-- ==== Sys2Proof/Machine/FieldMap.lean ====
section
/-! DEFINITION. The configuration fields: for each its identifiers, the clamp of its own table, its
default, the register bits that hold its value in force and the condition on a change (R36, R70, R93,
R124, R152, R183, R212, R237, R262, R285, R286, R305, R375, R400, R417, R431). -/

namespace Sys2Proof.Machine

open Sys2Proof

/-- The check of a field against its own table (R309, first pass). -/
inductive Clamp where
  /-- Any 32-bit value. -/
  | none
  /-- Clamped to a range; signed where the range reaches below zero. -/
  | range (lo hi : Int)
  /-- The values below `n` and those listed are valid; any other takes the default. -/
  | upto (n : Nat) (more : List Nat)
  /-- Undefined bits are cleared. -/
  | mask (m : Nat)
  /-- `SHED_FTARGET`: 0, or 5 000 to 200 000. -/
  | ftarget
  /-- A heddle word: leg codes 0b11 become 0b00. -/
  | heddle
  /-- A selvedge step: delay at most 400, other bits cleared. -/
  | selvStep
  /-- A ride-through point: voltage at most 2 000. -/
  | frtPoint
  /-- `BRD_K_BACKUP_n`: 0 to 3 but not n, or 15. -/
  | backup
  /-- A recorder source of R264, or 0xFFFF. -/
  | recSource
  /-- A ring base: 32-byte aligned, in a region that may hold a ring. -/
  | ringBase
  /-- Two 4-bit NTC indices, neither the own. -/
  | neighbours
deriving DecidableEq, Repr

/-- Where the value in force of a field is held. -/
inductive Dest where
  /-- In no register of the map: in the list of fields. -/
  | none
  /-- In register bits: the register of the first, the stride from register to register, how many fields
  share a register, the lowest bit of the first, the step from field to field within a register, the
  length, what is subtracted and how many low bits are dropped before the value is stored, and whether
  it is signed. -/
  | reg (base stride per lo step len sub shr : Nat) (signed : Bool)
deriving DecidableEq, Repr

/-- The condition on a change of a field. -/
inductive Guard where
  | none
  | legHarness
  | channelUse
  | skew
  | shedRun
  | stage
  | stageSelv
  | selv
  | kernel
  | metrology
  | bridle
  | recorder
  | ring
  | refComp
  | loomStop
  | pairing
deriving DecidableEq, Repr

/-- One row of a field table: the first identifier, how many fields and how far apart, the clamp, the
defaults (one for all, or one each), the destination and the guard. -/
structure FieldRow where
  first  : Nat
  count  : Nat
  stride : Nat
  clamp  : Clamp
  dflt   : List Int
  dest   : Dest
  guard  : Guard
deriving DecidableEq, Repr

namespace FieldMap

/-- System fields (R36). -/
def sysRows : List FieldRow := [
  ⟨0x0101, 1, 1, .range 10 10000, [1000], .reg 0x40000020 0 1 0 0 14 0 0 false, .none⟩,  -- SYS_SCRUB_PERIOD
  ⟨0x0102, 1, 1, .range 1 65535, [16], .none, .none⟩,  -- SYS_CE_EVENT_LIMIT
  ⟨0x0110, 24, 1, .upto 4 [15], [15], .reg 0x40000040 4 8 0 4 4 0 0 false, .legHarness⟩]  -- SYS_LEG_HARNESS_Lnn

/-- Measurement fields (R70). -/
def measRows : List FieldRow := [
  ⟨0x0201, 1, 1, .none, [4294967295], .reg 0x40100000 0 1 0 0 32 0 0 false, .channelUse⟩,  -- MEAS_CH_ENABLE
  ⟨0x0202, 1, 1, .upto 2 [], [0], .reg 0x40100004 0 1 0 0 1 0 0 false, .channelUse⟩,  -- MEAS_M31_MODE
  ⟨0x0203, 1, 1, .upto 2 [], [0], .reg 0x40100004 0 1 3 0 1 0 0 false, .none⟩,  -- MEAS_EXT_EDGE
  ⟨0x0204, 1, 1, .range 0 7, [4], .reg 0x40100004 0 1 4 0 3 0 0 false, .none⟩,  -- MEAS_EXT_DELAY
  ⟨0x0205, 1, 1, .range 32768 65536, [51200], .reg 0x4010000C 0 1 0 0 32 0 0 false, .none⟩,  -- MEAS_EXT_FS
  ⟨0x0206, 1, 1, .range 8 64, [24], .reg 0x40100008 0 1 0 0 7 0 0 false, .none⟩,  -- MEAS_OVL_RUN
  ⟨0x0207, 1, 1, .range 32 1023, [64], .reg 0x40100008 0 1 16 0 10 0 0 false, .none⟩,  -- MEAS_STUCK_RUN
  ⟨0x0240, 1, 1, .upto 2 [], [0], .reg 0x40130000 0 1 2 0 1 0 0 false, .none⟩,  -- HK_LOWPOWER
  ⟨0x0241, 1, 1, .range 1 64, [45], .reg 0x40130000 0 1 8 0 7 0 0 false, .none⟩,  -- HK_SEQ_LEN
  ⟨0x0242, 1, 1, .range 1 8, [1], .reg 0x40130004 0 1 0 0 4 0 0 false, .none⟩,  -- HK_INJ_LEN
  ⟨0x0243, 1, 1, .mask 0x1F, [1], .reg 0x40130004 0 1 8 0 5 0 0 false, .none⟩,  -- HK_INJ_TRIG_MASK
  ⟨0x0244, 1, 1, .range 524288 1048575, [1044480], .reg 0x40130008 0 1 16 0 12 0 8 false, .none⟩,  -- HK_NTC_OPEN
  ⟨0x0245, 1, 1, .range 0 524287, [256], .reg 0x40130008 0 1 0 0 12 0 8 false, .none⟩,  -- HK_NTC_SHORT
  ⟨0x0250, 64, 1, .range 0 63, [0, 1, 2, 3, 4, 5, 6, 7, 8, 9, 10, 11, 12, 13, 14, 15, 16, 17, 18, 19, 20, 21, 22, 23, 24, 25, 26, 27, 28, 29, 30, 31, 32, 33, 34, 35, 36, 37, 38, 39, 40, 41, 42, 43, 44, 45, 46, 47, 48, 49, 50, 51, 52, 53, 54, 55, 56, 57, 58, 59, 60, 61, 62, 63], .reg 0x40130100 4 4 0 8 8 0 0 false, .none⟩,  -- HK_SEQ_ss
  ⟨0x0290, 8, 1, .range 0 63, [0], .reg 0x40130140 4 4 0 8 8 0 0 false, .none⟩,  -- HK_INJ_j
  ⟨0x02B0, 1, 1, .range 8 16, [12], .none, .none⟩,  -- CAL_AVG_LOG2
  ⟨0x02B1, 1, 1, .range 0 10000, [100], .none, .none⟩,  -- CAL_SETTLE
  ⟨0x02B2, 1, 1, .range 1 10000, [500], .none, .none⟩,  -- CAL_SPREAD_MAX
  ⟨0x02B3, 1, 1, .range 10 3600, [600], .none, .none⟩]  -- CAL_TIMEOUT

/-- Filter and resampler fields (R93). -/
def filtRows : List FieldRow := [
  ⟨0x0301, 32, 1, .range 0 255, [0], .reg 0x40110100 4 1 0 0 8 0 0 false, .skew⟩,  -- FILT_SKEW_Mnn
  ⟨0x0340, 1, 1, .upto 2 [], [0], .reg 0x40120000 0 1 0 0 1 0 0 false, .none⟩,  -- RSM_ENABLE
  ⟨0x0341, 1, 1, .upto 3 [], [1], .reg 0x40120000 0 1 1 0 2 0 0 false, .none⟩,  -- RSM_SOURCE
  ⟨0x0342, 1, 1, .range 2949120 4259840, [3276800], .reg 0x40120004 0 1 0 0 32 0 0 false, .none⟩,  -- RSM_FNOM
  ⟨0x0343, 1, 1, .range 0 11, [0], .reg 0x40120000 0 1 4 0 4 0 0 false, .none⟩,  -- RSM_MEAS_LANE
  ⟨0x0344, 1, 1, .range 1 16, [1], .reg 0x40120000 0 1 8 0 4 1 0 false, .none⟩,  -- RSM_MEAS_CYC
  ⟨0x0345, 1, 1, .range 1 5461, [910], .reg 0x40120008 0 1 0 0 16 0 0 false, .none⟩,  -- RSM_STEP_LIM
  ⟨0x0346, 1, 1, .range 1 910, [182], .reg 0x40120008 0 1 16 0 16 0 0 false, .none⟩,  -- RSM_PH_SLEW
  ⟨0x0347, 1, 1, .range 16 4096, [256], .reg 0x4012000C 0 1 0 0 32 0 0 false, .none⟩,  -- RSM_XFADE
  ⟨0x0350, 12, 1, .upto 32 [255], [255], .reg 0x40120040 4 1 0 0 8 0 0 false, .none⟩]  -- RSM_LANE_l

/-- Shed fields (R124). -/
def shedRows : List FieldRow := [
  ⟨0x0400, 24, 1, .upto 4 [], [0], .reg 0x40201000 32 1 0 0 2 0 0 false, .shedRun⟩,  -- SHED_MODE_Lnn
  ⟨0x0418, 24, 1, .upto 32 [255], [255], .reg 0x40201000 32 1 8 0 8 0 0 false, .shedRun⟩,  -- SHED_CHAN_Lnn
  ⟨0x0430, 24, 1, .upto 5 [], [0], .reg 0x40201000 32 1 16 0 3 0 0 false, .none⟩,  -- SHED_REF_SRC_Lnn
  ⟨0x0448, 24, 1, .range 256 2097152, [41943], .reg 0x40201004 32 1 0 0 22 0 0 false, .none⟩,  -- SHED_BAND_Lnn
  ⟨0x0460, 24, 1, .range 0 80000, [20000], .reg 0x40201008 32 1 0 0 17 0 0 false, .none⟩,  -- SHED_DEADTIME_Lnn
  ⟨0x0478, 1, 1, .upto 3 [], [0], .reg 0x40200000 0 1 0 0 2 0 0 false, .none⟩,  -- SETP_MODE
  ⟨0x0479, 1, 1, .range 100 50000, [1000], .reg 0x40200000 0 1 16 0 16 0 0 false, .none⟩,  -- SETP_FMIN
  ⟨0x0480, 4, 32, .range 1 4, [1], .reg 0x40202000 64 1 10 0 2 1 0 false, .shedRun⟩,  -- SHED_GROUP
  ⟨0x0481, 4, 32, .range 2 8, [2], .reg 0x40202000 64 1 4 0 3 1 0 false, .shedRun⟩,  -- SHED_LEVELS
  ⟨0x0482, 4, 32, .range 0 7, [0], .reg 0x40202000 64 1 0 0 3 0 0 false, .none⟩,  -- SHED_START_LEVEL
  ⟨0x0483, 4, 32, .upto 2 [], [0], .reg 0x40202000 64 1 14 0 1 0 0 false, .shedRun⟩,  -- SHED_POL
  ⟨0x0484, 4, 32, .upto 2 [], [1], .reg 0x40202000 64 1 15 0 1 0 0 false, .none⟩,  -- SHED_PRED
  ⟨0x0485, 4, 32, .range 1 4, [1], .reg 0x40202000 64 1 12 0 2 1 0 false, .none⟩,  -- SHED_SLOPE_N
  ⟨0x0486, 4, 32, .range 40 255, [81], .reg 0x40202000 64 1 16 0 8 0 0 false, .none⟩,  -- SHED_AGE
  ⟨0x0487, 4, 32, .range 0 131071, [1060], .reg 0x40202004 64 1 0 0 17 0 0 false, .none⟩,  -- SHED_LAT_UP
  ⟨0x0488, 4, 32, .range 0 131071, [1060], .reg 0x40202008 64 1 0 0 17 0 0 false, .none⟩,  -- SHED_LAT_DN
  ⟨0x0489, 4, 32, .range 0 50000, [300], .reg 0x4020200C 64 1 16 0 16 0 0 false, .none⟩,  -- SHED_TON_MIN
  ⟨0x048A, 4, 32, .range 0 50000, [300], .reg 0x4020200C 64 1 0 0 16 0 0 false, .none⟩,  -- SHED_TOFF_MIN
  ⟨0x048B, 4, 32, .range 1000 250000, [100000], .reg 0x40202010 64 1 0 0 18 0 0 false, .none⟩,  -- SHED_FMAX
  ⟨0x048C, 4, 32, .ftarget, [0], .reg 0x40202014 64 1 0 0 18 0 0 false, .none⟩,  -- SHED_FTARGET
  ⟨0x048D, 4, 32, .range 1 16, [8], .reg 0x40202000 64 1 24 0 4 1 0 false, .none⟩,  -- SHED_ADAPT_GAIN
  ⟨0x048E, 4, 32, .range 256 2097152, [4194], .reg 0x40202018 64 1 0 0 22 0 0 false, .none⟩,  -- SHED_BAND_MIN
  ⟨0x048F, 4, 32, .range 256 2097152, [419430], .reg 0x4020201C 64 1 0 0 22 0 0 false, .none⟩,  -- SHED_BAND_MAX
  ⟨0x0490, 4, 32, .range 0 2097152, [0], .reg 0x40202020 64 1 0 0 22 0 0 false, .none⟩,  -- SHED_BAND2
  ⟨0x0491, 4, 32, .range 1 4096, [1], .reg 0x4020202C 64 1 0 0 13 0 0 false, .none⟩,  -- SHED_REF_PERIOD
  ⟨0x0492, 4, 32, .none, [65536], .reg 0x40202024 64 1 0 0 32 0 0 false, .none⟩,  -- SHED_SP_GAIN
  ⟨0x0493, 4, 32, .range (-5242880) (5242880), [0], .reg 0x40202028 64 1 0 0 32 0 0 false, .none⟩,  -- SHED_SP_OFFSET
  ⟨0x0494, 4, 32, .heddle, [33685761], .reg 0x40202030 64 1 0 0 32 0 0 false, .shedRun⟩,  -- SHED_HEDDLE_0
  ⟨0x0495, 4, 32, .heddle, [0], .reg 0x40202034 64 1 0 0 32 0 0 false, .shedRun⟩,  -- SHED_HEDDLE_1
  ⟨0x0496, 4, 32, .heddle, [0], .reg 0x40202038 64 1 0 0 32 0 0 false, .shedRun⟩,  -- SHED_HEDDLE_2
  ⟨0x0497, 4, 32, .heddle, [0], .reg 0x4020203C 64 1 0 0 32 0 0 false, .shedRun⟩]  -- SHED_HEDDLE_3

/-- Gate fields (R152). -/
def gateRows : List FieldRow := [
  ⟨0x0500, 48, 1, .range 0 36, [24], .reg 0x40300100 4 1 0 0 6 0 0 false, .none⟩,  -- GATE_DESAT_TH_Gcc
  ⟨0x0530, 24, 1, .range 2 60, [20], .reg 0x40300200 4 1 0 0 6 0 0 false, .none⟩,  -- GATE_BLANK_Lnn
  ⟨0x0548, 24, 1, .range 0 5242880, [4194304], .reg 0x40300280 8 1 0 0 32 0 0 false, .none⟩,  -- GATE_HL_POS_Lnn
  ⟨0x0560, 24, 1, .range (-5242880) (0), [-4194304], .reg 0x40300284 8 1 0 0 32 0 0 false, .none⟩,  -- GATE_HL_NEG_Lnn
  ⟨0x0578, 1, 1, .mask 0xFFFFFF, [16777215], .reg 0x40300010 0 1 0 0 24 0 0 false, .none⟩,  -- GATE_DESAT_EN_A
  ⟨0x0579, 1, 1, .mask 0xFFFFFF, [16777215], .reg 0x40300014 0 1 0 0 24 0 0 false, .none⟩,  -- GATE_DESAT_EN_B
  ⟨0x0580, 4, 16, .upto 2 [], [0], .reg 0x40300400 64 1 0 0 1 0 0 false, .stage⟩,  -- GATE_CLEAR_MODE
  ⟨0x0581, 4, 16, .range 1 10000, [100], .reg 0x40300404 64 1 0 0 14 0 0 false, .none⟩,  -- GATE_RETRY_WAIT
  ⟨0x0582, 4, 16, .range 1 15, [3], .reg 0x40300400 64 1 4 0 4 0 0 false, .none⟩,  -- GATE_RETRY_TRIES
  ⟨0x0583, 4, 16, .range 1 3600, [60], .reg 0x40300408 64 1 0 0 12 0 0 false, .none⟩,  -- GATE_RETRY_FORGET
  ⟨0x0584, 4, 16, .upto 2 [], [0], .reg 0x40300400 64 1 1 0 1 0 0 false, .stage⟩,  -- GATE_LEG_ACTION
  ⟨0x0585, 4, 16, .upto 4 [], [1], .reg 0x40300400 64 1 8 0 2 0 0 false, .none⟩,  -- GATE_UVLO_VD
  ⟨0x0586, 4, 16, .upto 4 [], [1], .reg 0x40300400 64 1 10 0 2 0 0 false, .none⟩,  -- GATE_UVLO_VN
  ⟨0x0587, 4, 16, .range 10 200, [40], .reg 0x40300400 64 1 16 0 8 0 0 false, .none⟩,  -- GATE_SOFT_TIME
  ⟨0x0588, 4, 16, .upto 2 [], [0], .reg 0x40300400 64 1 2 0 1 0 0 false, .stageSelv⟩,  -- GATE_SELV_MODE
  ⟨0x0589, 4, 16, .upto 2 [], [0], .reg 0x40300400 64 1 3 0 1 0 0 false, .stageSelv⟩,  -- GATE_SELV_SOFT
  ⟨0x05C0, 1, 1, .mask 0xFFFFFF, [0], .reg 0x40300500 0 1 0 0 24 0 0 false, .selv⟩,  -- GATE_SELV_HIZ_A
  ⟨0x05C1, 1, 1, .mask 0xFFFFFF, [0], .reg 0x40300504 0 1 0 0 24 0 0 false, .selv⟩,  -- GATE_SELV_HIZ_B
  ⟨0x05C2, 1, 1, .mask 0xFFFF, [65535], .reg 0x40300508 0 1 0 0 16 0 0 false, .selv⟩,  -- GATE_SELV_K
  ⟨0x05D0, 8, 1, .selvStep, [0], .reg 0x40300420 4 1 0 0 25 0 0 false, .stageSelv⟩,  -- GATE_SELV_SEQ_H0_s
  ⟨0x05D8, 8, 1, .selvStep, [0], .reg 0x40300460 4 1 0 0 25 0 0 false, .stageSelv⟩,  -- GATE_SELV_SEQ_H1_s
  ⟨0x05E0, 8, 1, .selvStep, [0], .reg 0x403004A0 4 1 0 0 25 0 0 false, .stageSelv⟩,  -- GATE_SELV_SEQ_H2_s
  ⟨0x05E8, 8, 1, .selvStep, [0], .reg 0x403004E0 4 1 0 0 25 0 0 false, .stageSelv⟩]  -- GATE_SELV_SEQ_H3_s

● Assignment: Up to and including the last line of the material, reproduce every line exactly, beginning with the one that contains "1, .range (-5242880)" and adding nothing else.

● Answer for this exercise:
  ⟨0x0560, 24, 1, .range (-5242880) (0), [-4194304], .reg 0x40300284 8 1 0 0 32 0 0 false, .none⟩,  -- GATE_HL_NEG_Lnn
  ⟨0x0578, 1, 1, .mask 0xFFFFFF, [16777215], .reg 0x40300010 0 1 0 0 24 0 0 false, .none⟩,  -- GATE_DESAT_EN_A
  ⟨0x0579, 1, 1, .mask 0xFFFFFF, [16777215], .reg 0x40300014 0 1 0 0 24 0 0 false, .none⟩,  -- GATE_DESAT_EN_B
  ⟨0x0580, 4, 16, .upto 2 [], [0], .reg 0x40300400 64 1 0 0 1 0 0 false, .stage⟩,  -- GATE_CLEAR_MODE
  ⟨0x0581, 4, 16, .range 1 10000, [100], .reg 0x40300404 64 1 0 0 14 0 0 false, .none⟩,  -- GATE_RETRY_WAIT
  ⟨0x0582, 4, 16, .range 1 15, [3], .reg 0x40300400 64 1 4 0 4 0 0 false, .none⟩,  -- GATE_RETRY_TRIES
  ⟨0x0583, 4, 16, .range 1 3600, [60], .reg 0x40300408 64 1 0 0 12 0 0 false, .none⟩,  -- GATE_RETRY_FORGET
  ⟨0x0584, 4, 16, .upto 2 [], [0], .reg 0x40300400 64 1 1 0 1 0 0 false, .stage⟩,  -- GATE_LEG_ACTION
  ⟨0x0585, 4, 16, .upto 4 [], [1], .reg 0x40300400 64 1 8 0 2 0 0 false, .none⟩,  -- GATE_UVLO_VD
  ⟨0x0586, 4, 16, .upto 4 [], [1], .reg 0x40300400 64 1 10 0 2 0 0 false, .none⟩,  -- GATE_UVLO_VN
  ⟨0x0587, 4, 16, .range 10 200, [40], .reg 0x40300400 64 1 16 0 8 0 0 false, .none⟩,  -- GATE_SOFT_TIME
  ⟨0x0588, 4, 16, .upto 2 [], [0], .reg 0x40300400 64 1 2 0 1 0 0 false, .stageSelv⟩,  -- GATE_SELV_MODE
  ⟨0x0589, 4, 16, .upto 2 [], [0], .reg 0x40300400 64 1 3 0 1 0 0 false, .stageSelv⟩,  -- GATE_SELV_SOFT
  ⟨0x05C0, 1, 1, .mask 0xFFFFFF, [0], .reg 0x40300500 0 1 0 0 24 0 0 false, .selv⟩,  -- GATE_SELV_HIZ_A
  ⟨0x05C1, 1, 1, .mask 0xFFFFFF, [0], .reg 0x40300504 0 1 0 0 24 0 0 false, .selv⟩,  -- GATE_SELV_HIZ_B
  ⟨0x05C2, 1, 1, .mask 0xFFFF, [65535], .reg 0x40300508 0 1 0 0 16 0 0 false, .selv⟩,  -- GATE_SELV_K
  ⟨0x05D0, 8, 1, .selvStep, [0], .reg 0x40300420 4 1 0 0 25 0 0 false, .stageSelv⟩,  -- GATE_SELV_SEQ_H0_s
  ⟨0x05D8, 8, 1, .selvStep, [0], .reg 0x40300460 4 1 0 0 25 0 0 false, .stageSelv⟩,  -- GATE_SELV_SEQ_H1_s
  ⟨0x05E0, 8, 1, .selvStep, [0], .reg 0x403004A0 4 1 0 0 25 0 0 false, .stageSelv⟩,  -- GATE_SELV_SEQ_H2_s
  ⟨0x05E8, 8, 1, .selvStep, [0], .reg 0x403004E0 4 1 0 0 25 0 0 false, .stageSelv⟩]  -- GATE_SELV_SEQ_H3_s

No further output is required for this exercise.